Figure S3. An approach to equilibrium study with the native PyrR at low ionic strength. The initial concentrations of PyrR studied were: Panels A and B, 0.25 μM; Panels C and D, 1.25 μM; Panels E and F, 25 μM. The data were collected at 8000 rpm. Rayleigh interference optics were used for Panels A, C, and E; absorbance optics at 232 nm were used for Panels B and D; and absorbance at 278 nm was used for Panel F. The calculated values for s20,w and observed mass based on a global single species fit to both data sets with the program SEDPHAT 4.1 are 5.7 S and 61 kDa, respectively, for a native PyrR concentration of 0.25 μM . The calculated values for s20,w and mass for PyrR at an initial concentration of 1.25 μM are 3.7 S and 71 kDa , respectively, and a loading concentration of 25 μM PyrR, the calculated values for s20,w and mass are 5.1 S and 82 kDa. The solid lines in each panel are the fitted results from the single species model (see Data Supplement text); the calculated residuals against radial position for each scan are shown in the boxes below each panel.

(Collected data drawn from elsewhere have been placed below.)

theorem lt_4096_iff (n : Nat) (h : n < 65536) : n < 4096 ↔ ∀ k, 12 ≤ k → k < 16 → n.testBit k = false := by
  constructor
  · intro hn k hk _
    exact Nat.testBit_lt_two_pow (Nat.lt_of_lt_of_le hn (Nat.pow_le_pow_right (n := 2) (i := 12) (by omega) hk))
  · intro hb
    apply Nat.lt_pow_two_of_testBit (n := 12)
    intro k hk
    by_cases h16 : k < 16
    · exact hb k hk h16
    · exact Nat.testBit_lt_two_pow (Nat.lt_of_lt_of_le h (Nat.pow_le_pow_right (n := 2) (i := 16) (by omega) (by omega)))

theorem high_bits (k : Nat) (h : k < 16) :
    ((0xF000#16).getLsbD k = true ↔ 12 ≤ k) ∧ ((0xF001#16).getLsbD k = true ↔ k = 0 ∨ 12 ≤ k) := by
  have all : ∀ j : Fin 16,
      ((0xF000#16).getLsbD j.val = true ↔ 12 ≤ j.val) ∧ ((0xF001#16).getLsbD j.val = true ↔ j.val = 0 ∨ 12 ≤ j.val) := by
    decide
  exact all ⟨k, h⟩

theorem noticeMaskOk_iff (n) (h : n < 65536) : noticeMaskOk (BitVec.ofNat 16 n) = true ↔ n < 4096 := by
  unfold noticeMaskOk
  rw [decide_eq_true_eq, masked_iff, lt_4096_iff n h]
  exact ⟨fun e k hk hk16 => e k hk16 ((high_bits k hk16).1.mpr hk), fun e k hk hm => e k ((high_bits k hk).1.mp hm) hk⟩

theorem triggerMaskOk_iff (n) (h : n < 65536) : triggerMaskOk (BitVec.ofNat 16 n) = true ↔ n % 2 = 0 ∧ n < 4096 := by
  have h0 : n.testBit 0 = false ↔ n % 2 = 0 := by rw [Nat.testBit_zero, decide_eq_false_iff_not]; omega
  unfold triggerMaskOk
  rw [decide_eq_true_eq, masked_iff, lt_4096_iff n h, ← h0]
  constructor
  · intro e
    exact ⟨e 0 (by omega) ((high_bits 0 (by omega)).2.mpr (.inl rfl)),
      fun k hk hk16 => e k hk16 ((high_bits k hk16).2.mpr (.inr hk))⟩
  · rintro ⟨e0, e⟩ k hk hm
    rcases (high_bits k hk).2.mp hm with rfl | hk12
    · exact e0
    · exact e k hk12 hk

theorem spoolFields_eq (b) : spoolFields b = spoolTests b := by
  have : decide (beNat b 4 2 % 2 = 0 ∧ beNat b 4 2 < 4096) = triggerMaskOk (BitVec.ofNat 16 (beNat b 4 2)) := by
    rw [Bool.eq_iff_iff, decide_eq_true_eq, triggerMaskOk_iff _ (beNat_two_lt b 4)]
  unfold spoolFields spoolTests
  rw [this, ← liesOrOff_eq, ← liesOrOff_eq]
  rfl

theorem noticeFields_eq (b) : noticeFields b = noticeTests b := by
  unfold noticeFields noticeTests
  rw [← liesWherePresent_eq]
  have : decide (beNat b 5 2 < 4096) = noticeMaskOk (BitVec.ofNat 16 (beNat b 5 2)) := by
    rw [Bool.eq_iff_iff, decide_eq_true_eq, noticeMaskOk_iff _ (beNat_two_lt b 5)]
  rw [this]
  rfl

/-! ### Fields of the responses -/

theorem one_eq (v) : one v = byte v := by simp [one, byte, beBytes]

theorem oneIf_eq (f : Bool) : oneIf f = [flagByte f] := by cases f <;> rfl

theorem oneIndex_eq {n : Nat} (i : Option (Fin n)) : oneIndex i = [indexByte i] := by cases i <;> rfl

theorem policyReport_eq (p : SlotPolicy) : policyReport p = slotPolicyBytes p := by
  unfold policyReport slotPolicyBytes
  simp only [one_eq]
  cases p.cls <;> cases p.ceiling <;> cases p.batching <;> rfl

theorem slotReport_eq (x : Slot) : slotReport x = slotDynamicBytes x ++ slotCounterBytes x.counters := by
  unfold slotReport slotDynamicBytes slotCounterBytes counterBytes twosComplement Slot.depth
  simp only [one_eq, oneIf_eq]
  cases x.state <;> cases x.address <;> simp [SlotState.code, addressBytes, List.append_assoc]

theorem monitorReport_eq (m : Monitor) : monitorReport m = readMonitorFields m := by
  unfold monitorReport readMonitorFields trackerStateBytes lastEpochBytes calibrationBytes
  simp only [one_eq, oneIf_eq, oneIndex_eq]
  cases m.state <;> cases m.cal.status <;> simp [TrackerState.code, CalStatus.code, List.append_assoc]

theorem imageReport_eq (m : Image) : imageReport m = imageBytes m := by
  have hp : policyReport = slotPolicyBytes := funext policyReport_eq
  have ha : ∀ a : Option FabAddr, addressReport a = optBytes 3 (a.map BitVec.toNat) := by intro a; cases a <;> rfl
  have hz : ∀ v : Option Nat, one (v.getD 0) = zeroByte v := by intro v; cases v <;> simp [one_eq, zeroByte]
  have ho : ∀ v : Option Nat, one (v.getD 0xFF) = offByte v := by intro v; cases v <;> simp [one_eq, offByte]
  have hi : ∀ v : Option SlotId, oneIndex v = slotByte v := by intro v; cases v <;> simp [oneIndex, one_eq, slotByte]
  have hr : ∀ c : Prescale, prescaleNumber c = c.code := by intro c; cases c <;> rfl
  have hm : ∀ c : SpoolMode, modeNumber c = c.code := by intro c; cases c <;> rfl
  have hu : (if m.part.unlisted = .adopt then 0 else 1) = m.part.unlisted.code := by cases m.part.unlisted <;> rfl
  unfold imageReport imageBytes partBytes costBytes costEntryBytes classBytes trackerBytes paceBytes meterBytes spoolBytes
    routeBytes
  have hq : profileReport = profileBytes := by funext p; simp [profileReport, profileBytes, oneIf_eq]
  simp only [hp, ha, hz, ho, hi, hr, hm, hu, hq, one_eq, oneIf_eq]

theorem countersReport_eq (s : State) : countersReport s = partCounters s := rfl

end Sys2Proof.Machine
end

Figure S4. Equilibrium sedimentation studies of native and His-tagged PyrR at low ionic strength and concentrations shown. The absorbance data in the upper panel (native PyrR) and the lower panel (His-tagged PyrR) were obtained from a continuation of the experiments shown in Figure S2 in that the samples were allowed to come to equilibrium at 8 k, 12 k, 1k 17 k, and 20 k rpm and absorbance scans across the cell were collected at A232, A232, and A278, respectively, from left to right. The solid lines were calculated based on a single discrete species model, with mass conservation, using SEDPHAT 4.1 and a mass of 78.3 kDa. The data in the lower panel were obtained using the same procedures as in the upper panel, except that the samples were allowed to come to equilibrium at 12 k, 15 k, 17 k, and 20 k rpm. Absorbance scans were collected at the same wavelengths indicated in the upper panel. The solid lines were calculated based on a single discrete species model, with mass conservation, using SEDPHAT4.1 and a mass of 91.6 kDa. Calculated residuals against radial position for each scan are shown in the boxes below each panel.

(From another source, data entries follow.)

/-- Settles O34: the handler's reply in each state of the pending-commit flag, placed as a plain response. -/
theorem discardCopiesActive : Obligations.DiscardCopiesActive := by
  intro s req h
  rw [exec_discard_sound h]
  constructor
  · intro hpending
    rw [discard_of_pending _ hpending, answer_plain]
  · intro hclear
    rw [discard_of_not_pending _ hclear, answer_plain]

end Sys2Proof.Machine

/-! SUPPORT. What CLEAR NOTICES does to the latched notice flags (R167). -/

namespace Sys2Proof.Machine

/-- The latched flags with those named by a CLEAR NOTICES body cleared. -/
def flagsCleared (b : List Byte) (flags : BitVec 12) : BitVec 12 :=
  flags &&& ~~~((BitVec.ofNat 16 (beNat b 0 2)).setWidth 12)

/-- A flag stays set exactly where it was set and the body does not name it. -/
theorem getLsbD_flagsCleared (b : List Byte) (flags : BitVec 12) {k : Nat} (hk : k < 12) :
    (flagsCleared b flags).getLsbD k = (flags.getLsbD k && !(beNat b 0 2).testBit k) := by
  have hk16 : k < 16 := by omega
  simp only [flagsCleared, BitVec.getLsbD_and, BitVec.getLsbD_not, BitVec.getLsbD_setWidth, BitVec.getLsbD_ofNat, hk, hk16,
    decide_true, Bool.true_and]

/-- A set with a bit above 11 clears nothing. -/
theorem clearNotices_of_high_bit (b : List Byte) (s : State) (h : 4096 ≤ beNat b 0 2) :
    clearNotices b s = (s, { status := .badField, detail := 0, fields := [], completion := .plain }) := by
  have hmask : ¬ noticeMaskOk (BitVec.ofNat 16 (beNat b 0 2)) = true := by
    rw [noticeMaskOk_iff _ (beNat_two_lt b 0)]
    omega
  exact if_neg hmask

/-- A set within the twelve flags changes the latched flags and nothing else. -/
theorem clearNotices_of_lt (b : List Byte) (s : State) (h : beNat b 0 2 < 4096) :
    clearNotices b s =
      ({ s with agent := { s.agent with flags := flagsCleared b s.agent.flags } },
        { status := .ok, detail := 0, fields := [], completion := .plain }) :=
  if_pos ((noticeMaskOk_iff _ (beNat_two_lt b 0)).mpr h)

/-- Past the frame checks a CLEAR NOTICES is answered as its handler says. -/
theorem exec_clearNotices_sound {s : State} {req : Frame} (h : Sound s req 0x70 2) :
    exec .clearNotices s = .next (answer req (clearNotices (body req) s)) :=
  congrArg Host.Outcome.next (takeKind_sound clearNotices h)

/-- Settles O44: the handler's reply on either side of bit 12, placed as a plain response, which is the one frame sent. -/
theorem clearNoticesClears : Obligations.ClearNoticesClears := by
  intro s req h
  rw [exec_clearNotices_sound h]
  constructor
  · intro hhigh
    rw [clearNotices_of_high_bit _ s hhigh, answer_plain]
  · intro hlow
    refine ⟨flagsCleared (body req) s.agent.flags, fun k hk => getLsbD_flagsCleared _ _ hk, ?_⟩
    rw [clearNotices_of_lt _ s hlow, answer_plain]

end Sys2Proof.Machine

/-! SUPPORT. What a step can do, said once: every command's effect is a sequence of moves, and each move changes one block of
the state under the guard that the block's own rules set. The invariants are then proved move by move. -/

namespace Sys2Proof.Machine

/-! ### Slots that an invariant cannot tell apart -/

/-- A slot state in which the slot takes commands or answers for them: neither VACANT nor DRAINING. -/
def SlotState.Open (x : SlotState) : Prop := x ≠ .vacant ∧ x ≠ .draining

/-- Two contents of a slot that differ in nothing the record, admission and address invariants read: an open state may become
another open state. -/
structure Alike (x y : Slot) : Prop where
  state : y.state = x.state ∨ (x.state.Open ∧ y.state.Open)
  address : y.address = x.address
  gen : y.gen = x.gen
  outstanding : y.outstanding = x.outstanding
  exchanges : y.queue.map (·.ex) = x.queue.map (·.ex)
  admitted : y.counters.admitted = x.counters.admitted
  released : y.counters.released = x.counters.released
  withdrawn : y.counters.withdrawn = x.counters.withdrawn
  abortedHeld : y.counters.abortedHeld = x.counters.abortedHeld

theorem Alike.refl (x : Slot) : Alike x x := ⟨.inl rfl, rfl, rfl, rfl, rfl, rfl, rfl, rfl, rfl⟩

theorem Alike.depth {x y : Slot} (h : Alike x y) : y.depth = x.depth := by
  simpa [Slot.depth] using congrArg List.length h.exchanges

theorem Alike.vacant_iff {x y : Slot} (h : Alike x y) : y.state = .vacant ↔ x.state = .vacant := by
  obtain e | ⟨hx, hy⟩ := h.state
  · rw [e]
  · exact iff_of_false hy.1 hx.1

theorem Alike.draining_iff {x y : Slot} (h : Alike x y) : y.state = .draining ↔ x.state = .draining := by
  obtain e | ⟨hx, hy⟩ := h.state
  · rw [e]
  · exact iff_of_false hy.2 hx.2

/-- A released record changed in what no invariant reads: its exchange's key, slot and generation stay, and so does its being
STALE or not. -/
structure OpenAlike (r r' : OpenRecord) : Prop where
  key : r'.ex.key = r.ex.key
  slot : r'.ex.slot = r.ex.slot
  gen : r'.ex.gen = r.ex.gen
  stale : r'.state = .stale ↔ r.state = .stale

/-! ### Moves -/

/-- A slot whose held commands are withdrawn. -/
def withdrawnSlot (x : Slot) : Slot :=
  { x with
    queue := []
    counters := { x.counters with withdrawn := x.counters.withdrawn + BitVec.ofNat 32 x.queue.length } }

Figure S5. Sedimentation velocity studies of the interaction between RNA and His-tagged PyrR. The concentrations of PyrR and RNA in each sample are shown at the left of each row of panels; additional details appear in the legend of Figure 4. The three sets of scans shown in each row of panels were collected using Rayleigh interference, A 260 and A278, from left to right, respectively. The data were fitted using the c(s) distribution algorithm of SEDPHAT as described in the Methods section; c(s) distributions were calculated form interference data (red lines), absorbance at 260 nm (green lines), absorbance at 278 nm (blue lines).